New research suggests artificial intelligence downplays severity of physical and mental health issues. 

Conducted by the London School of Economics and Political Science [LSE], the study focused on Google’ s ‘Gemma’ system, which produces summaries of case notes and is used by more than half of English councils.

Analysis showed words such as ‘disabled’, ‘unable’ and ‘complex’ were more likely to be used in descriptions of male patients compared with females. The team behind the analysis — which involved case notes on 617 adults, various large language AI models for comparison and 29,616 pairs of summaries — believe there is a risk of gender bias becoming commonplace in care decisions, with specific needs going unreferenced or given less severe labels.

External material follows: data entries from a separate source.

/-- A store answers `Misaligned` or writes its bytes (R281, R286 to R289). -/
theorem misaligned_or_changesMem {v : BitVec (8 * n)} (hs : s.Live) (hn : n ≤ 2 ^ 64)
    (hexec : exec i s = perform s (.ok (storeResult s addr n v))) :
    if refusedAt s addr n then Answers i s resultMisaligned
    else ChangesMem i s noResult fun t => WroteBytes s t addr n v.toNat := by
  split
  · exact answers_of_ok hs hexec (congrArg _ (storeResult_refused ‹_› v))
  · exact changesMem_of_accepted hs hn hexec ‹_›

/-- What later loads see of a completed store: the bytes, the alignment parameter, and that the block is live. -/
theorem after_storeBytes {bs : List Byte} {r : Response} (hs : s.Live) (hst : perform s (.ok (storeBytes s a bs, r)) = .next t) :
    t.Live ∧ t.cfg = s.cfg ∧ t.mmixmem = (storeBytes s a bs).mmixmem := by
  rw [perform_ok hs, storeBytes_frame] at hst
  injection hst with ht
  subst ht; exact ⟨hs, rfl, rfl⟩

/-- After a store that is not refused, the load of the same width and address answers the value stored (R292 (a)). -/
theorem load_after_store {v : BitVec (8 * n)} (hs : s.Live) (hn : n ≤ 2 ^ 64) (h : ¬ refusedAt s addr n)
    (hst : perform s (.ok (storeResult s addr n v)) = .next t) :
    respond t (loadAnswer t addr n) = .next { t with resp := result v.toNat } := by
  rw [storeResult_accepted h] at hst
  obtain ⟨hlive, hcfg, hmem⟩ := after_storeBytes hs hst
  have haccepted : ¬ refusedAt t addr n := by simpa only [refusedAt, hcfg] using h
  refine respond_of_eq hlive ?_
  rw [loadAnswer_eq, if_neg haccepted, ← joinBytes_loadBytes, ← memRead_toNat, memRead_congr hmem]
  exact congrArg (fun w => result w.toNat) (memRead_memWrite s addr n hn v)

/-- The dump of a range just loaded (R292 (e)). -/
theorem dump_after_loadimg {bs : List Byte} (hs : s.Live) (hbs : bs.length < 2 ^ 64)
    (hload : exec (.mbLoadimg addr bs) s = .next t) :
    Answers (.mbDump addr (BitVec.ofNat 64 bs.length)) t (resultSeq (bs.map BitVec.toNat)) := by
  obtain ⟨hlive, -, hmem⟩ := after_storeBytes hs hload
  refine respond_of_eq hlive ?_
  rw [BitVec.toNat_ofNat, Nat.mod_eq_of_lt hbs, loadBytes_congr hmem, loadBytes_storeBytes bs s addr hbs.le, answerSeq_bitsPort]

end Sys2Proof.Machine
end

section
/-! The commands of MMIX memory (44_mmix_memory.md): what each reads, and which bytes and pages each changes. -/

namespace Sys2Proof.Proofs

open Sys2Proof.Machine Sys2Proof.Claims

/-- Settles O30: the four loads are one answer at four widths, and a byte is never refused. -/
theorem mmixLoads : Obligations.MmixLoads := fun s addr hs =>
  ⟨⟨rfl, (execLdB_eq s addr).trans (respond_of_eq hs (loadAnswer_one s addr))⟩,
    ⟨rfl, respond_of_eq hs (loadAnswer_eq s addr 2)⟩, ⟨rfl, respond_of_eq hs (loadAnswer_eq s addr 4)⟩,
    ⟨rfl, respond_of_eq hs (loadAnswer_eq s addr 8)⟩⟩

/-- Settles O31: the four stores are one write at four widths, and a byte is never refused. -/
theorem mmixStores : Obligations.MmixStores := fun s addr hs =>
  ⟨fun v => ⟨rfl, changesMem_of_accepted (n := 1) hs (by decide) (execStB_eq v addr s) (not_refusedAt_one s addr)⟩,
    fun _ => ⟨rfl, misaligned_or_changesMem (n := 2) hs (by decide) rfl⟩,
    fun _ => ⟨rfl, misaligned_or_changesMem (n := 4) hs (by decide) rfl⟩,
    fun _ => ⟨rfl, misaligned_or_changesMem (n := 8) hs (by decide) rfl⟩⟩

/-- Settles O32: the empty memory reads zero everywhere; a load finds the bytes of the store, a dump those of the bulk load. -/
theorem mmixStoreThenLoad : Obligations.MmixStoreThenLoad := by
  refine ⟨fun cfg addr => ?_, fun s t addr hs => ⟨fun v hst => ?_, fun v hok hst => ?_, fun v hok hst => ?_, fun v hok hst => ?_,
    fun _ => dump_after_loadimg hs⟩⟩
  · have hlive : (State.resetWith cfg).Live := rfl
    exact (execLdB_eq _ addr).trans (respond_of_eq hlive (loadAnswer_one _ addr))
  · exact (execLdB_eq t addr).trans
      (load_after_store (n := 1) hs (by decide) (not_refusedAt_one s addr) ((execStB_eq v addr s).symm.trans hst))
  · exact load_after_store (n := 2) hs (by decide) hok hst
  · exact load_after_store (n := 4) hs (by decide) hok hst
  · exact load_after_store (n := 8) hs (by decide) hok hst

/-- Settles O34: a bulk load is a sequence of writes in rising order, a dump the bytes at `start + k`. -/
theorem mmixBulk : Obligations.MmixBulk := by
  refine fun s start hs => ⟨fun bs => ⟨rfl, changesMem_of_storeBytes hs rfl
    ⟨fun k hk hlast => ?_, fun x hout => ?_, fun p => ?_⟩⟩, fun count => ⟨rfl, respond_of_eq hs ?_⟩⟩
  · exact byteAt_storeBytes_last bs s start k hk fun j hkj hj heq => hlast j hkj hj ((BitVec.add_right_inj start).1 heq)
  · exact byteAt_storeBytes_ne bs s start x hout
  · exact mem_allocated_storeBytes bs s start p
  · rw [answerSeq_bitsPort, loadBytes_eq_map, List.map_map]; rfl

end Sys2Proof.Proofs
end

section
/-! The slots, the four cases of a general read and a general write, and the answers of the register-window commands, in the terms of
the statements (R300 to R302). -/

namespace Sys2Proof.Machine

open Sys2Proof.Claims

variable {s u : State} {c : Instr} {v : Octa} {i : BitVec 8}

/-! ### Slots (R300) -/

theorem generalAt_ofNat (s : State) (k : Nat) : generalAt s (BitVec.ofNat 8 k) = slot s k := rfl

theorem generalAt_eq_slot (s : State) (p : BitVec 8) : generalAt s p = slot s p.toNat := by
  rw [← generalAt_ofNat, BitVec.ofNat_toNat, BitVec.setWidth_eq]

theorem localSlot_eq_ofNat (s : State) (i : BitVec 8) : localSlot s i = BitVec.ofNat 8 ((rO s).toNat / 8 + i.toNat) := by
  rw [localSlot, alpha, BitVec.ofNat_add, BitVec.ofNat_toNat, BitVec.setWidth_eq]

theorem general_setGeneral_ofNat (s : State) (k : Nat) (v : Octa) :
    (setGeneral s (BitVec.ofNat 8 k) v).general = slotSet s k v := rfl

theorem general_setGeneral_eq (s : State) (p : BitVec 8) (v : Octa) : (setGeneral s p v).general = slotSet s p.toNat v := by
  rw [← general_setGeneral_ofNat, BitVec.ofNat_toNat, BitVec.setWidth_eq]

theorem general_setGeneral_local (s : State) (i : BitVec 8) (v : Octa) :
    (setGeneral s (localSlot s i) v).general = slotSet s ((rO s).toNat / 8 + i.toNat) v := by
  rw [localSlot_eq_ofNat, general_setGeneral_ofNat]

/-! ### The logical read (R301) -/

theorem answer1_eq_result (v : Octa) : answer1 v = result v.toNat := congrArg answer1 (by simp)

theorem generalRead_toNat (s : State) (i : BitVec 8) : (generalRead s i).toNat =
    if i.toNat = 0 then 0
    else if (rG s).toNat ≤ i.toNat then (slot s i.toNat).toNat
    else if i.toNat < (rL s).toNat then (slot s ((rO s).toNat / 8 + i.toNat)).toNat
    else 0 := by
  have hzero : i = 0 ↔ i.toNat = 0 := (BitVec.toNat_inj (y := 0)).symm
  simp only [generalRead, thresholdG, thresholdL, hzero, localSlot_eq_ofNat, generalAt_ofNat, generalAt_eq_slot s i,
    apply_ite BitVec.toNat]
  rfl

theorem grRead_answers (hs : s.Live) {n : Nat} (hn : (generalRead s i).toNat = n) : Answers (.grRead i) s (result n) :=
  respond_of_eq hs (hn ▸ answer1_eq_result _)

/-! ### The logical write (R302) -/

theorem exec_grWrite (hs : s.Live) (v : Octa) (i : BitVec 8) :
    exec (.grWrite v i) s = .next { generalWrite s i v with resp := noResult } := perform_ok hs _ _

theorem generalWrite_zero (h0 : i.toNat = 0) : generalWrite s i v = s := if_pos (BitVec.eq_of_toNat_eq h0)

theorem generalWrite_global (h0 : i.toNat ≠ 0) (hG : thresholdG s ≤ i.toNat) : generalWrite s i v = setGeneral s i v := by
  rw [generalWrite, if_neg fun h => h0 (congrArg _ h), if_pos hG]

‘We know these models are being used very widely and what’s concerning is that we found very meaningful differences between measures of bias in different models,’ said Dr Sam Rickman, lead author of the report and an LSE Care Policy and Evaluation Researcher.

‘Google’s model, in particular, downplays women’s physical and mental health needs in comparison to men’s,’ he continued. ‘And because the amount of care you get is determined on the basis of perceived need, this could result in women receiving less care if biased models are used in practice. But we don’t actually know which models are being used at the moment.’

The research has been published as staff at the UK’s Turing AI Institute have warned the charity is at risk of collapse if Technology Secretary Peter Kyle acts on his recent threat to cut funding. A complaint issued to the Charity Commission has accused leadership of creating a ‘toxic internal culture’, with the government urging a shift in focus to defence applications — a massive pivot from the current areas of research.